§ Task brief: After locating the line that contains "let c := y.1" in the data below, set down exactly that line and each one after it through the line that contains "if x.ssz < parts.length", and nothing more.

BEGIN Supplied data

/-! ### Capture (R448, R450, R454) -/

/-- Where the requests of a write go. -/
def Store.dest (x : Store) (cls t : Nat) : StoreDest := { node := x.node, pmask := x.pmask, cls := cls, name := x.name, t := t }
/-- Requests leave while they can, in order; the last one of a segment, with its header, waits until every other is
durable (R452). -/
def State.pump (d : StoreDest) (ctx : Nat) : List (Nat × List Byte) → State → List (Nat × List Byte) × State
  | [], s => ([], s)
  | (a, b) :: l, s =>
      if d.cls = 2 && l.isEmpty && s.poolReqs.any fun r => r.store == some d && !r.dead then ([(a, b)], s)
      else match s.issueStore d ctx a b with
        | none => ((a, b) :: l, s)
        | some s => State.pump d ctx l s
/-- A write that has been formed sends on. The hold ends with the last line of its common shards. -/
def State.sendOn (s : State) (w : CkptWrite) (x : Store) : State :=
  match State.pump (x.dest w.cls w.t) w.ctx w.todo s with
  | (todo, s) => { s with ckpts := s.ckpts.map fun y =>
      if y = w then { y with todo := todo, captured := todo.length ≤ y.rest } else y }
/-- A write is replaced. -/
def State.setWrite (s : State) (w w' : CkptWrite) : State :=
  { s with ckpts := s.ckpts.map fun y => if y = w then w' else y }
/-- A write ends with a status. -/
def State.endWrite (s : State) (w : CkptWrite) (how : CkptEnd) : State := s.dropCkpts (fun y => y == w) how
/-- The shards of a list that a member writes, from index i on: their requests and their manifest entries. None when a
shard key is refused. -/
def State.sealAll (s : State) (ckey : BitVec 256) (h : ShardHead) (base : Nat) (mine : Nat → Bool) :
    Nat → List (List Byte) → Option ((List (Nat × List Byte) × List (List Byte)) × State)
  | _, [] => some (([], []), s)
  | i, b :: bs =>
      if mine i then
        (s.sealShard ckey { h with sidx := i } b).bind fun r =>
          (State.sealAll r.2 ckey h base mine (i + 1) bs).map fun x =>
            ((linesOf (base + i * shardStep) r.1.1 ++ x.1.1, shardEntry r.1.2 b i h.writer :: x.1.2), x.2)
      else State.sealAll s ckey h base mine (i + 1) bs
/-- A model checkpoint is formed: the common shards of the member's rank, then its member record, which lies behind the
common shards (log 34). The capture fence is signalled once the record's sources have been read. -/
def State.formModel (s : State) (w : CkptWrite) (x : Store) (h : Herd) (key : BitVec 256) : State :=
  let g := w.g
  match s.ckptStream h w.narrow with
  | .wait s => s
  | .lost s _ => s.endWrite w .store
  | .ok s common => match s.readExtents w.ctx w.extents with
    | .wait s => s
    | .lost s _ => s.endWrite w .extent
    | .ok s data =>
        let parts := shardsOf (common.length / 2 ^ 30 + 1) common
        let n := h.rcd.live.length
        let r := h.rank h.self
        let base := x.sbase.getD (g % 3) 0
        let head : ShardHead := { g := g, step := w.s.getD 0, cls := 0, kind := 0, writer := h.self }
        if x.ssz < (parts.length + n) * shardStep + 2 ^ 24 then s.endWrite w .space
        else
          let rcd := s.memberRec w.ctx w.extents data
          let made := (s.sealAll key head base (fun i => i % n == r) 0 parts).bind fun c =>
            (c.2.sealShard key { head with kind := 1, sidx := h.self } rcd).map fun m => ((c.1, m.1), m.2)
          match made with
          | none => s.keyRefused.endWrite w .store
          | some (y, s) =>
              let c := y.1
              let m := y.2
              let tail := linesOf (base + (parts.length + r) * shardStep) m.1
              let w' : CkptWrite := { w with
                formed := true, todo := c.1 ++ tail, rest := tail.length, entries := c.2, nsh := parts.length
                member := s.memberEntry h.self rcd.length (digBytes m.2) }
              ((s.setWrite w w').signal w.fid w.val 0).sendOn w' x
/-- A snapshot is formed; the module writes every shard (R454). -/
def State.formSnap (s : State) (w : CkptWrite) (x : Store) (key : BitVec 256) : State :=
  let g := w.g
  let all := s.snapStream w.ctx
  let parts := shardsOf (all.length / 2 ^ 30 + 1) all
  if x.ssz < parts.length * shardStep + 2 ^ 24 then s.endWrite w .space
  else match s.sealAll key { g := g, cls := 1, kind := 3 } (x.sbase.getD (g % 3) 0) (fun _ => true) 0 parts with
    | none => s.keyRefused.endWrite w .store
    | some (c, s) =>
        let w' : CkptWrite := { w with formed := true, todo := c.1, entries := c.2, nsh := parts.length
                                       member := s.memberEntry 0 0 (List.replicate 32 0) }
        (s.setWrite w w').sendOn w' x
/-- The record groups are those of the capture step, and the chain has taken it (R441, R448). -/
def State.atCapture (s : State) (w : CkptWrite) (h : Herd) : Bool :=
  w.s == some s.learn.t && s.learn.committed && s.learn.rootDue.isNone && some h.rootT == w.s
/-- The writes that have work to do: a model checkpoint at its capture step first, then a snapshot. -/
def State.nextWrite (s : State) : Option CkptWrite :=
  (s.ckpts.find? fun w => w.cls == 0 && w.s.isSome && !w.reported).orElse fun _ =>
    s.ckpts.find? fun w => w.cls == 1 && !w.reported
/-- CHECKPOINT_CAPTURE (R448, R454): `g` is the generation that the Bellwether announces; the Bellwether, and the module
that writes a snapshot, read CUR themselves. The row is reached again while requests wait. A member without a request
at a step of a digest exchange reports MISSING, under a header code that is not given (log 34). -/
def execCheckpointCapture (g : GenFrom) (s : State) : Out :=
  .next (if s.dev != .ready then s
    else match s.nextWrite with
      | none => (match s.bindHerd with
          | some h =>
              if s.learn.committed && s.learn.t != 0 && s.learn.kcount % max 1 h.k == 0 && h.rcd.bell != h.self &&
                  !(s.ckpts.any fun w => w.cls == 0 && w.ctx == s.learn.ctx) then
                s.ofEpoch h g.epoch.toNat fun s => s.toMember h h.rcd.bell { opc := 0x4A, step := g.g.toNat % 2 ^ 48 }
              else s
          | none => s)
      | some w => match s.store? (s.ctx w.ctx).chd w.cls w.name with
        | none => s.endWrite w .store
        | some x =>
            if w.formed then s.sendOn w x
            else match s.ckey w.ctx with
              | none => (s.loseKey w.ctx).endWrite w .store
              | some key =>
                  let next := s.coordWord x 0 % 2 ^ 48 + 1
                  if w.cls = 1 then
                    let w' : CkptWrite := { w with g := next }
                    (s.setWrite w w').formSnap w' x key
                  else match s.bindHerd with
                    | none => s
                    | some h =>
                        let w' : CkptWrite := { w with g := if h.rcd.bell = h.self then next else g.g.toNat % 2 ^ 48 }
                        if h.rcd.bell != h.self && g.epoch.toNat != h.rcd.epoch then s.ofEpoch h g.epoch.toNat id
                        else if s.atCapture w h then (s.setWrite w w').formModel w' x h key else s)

END Supplied data

§ Output of the task:
              let c := y.1
              let m := y.2
              let tail := linesOf (base + (parts.length + r) * shardStep) m.1
              let w' : CkptWrite := { w with
                formed := true, todo := c.1 ++ tail, rest := tail.length, entries := c.2, nsh := parts.length
                member := s.memberEntry h.self rcd.length (digBytes m.2) }
              ((s.setWrite w w').signal w.fid w.val 0).sendOn w' x
/-- A snapshot is formed; the module writes every shard (R454). -/
def State.formSnap (s : State) (w : CkptWrite) (x : Store) (key : BitVec 256) : State :=
  let g := w.g
  let all := s.snapStream w.ctx
  let parts := shardsOf (all.length / 2 ^ 30 + 1) all
  if x.ssz < parts.length * shardStep + 2 ^ 24 then s.endWrite w .space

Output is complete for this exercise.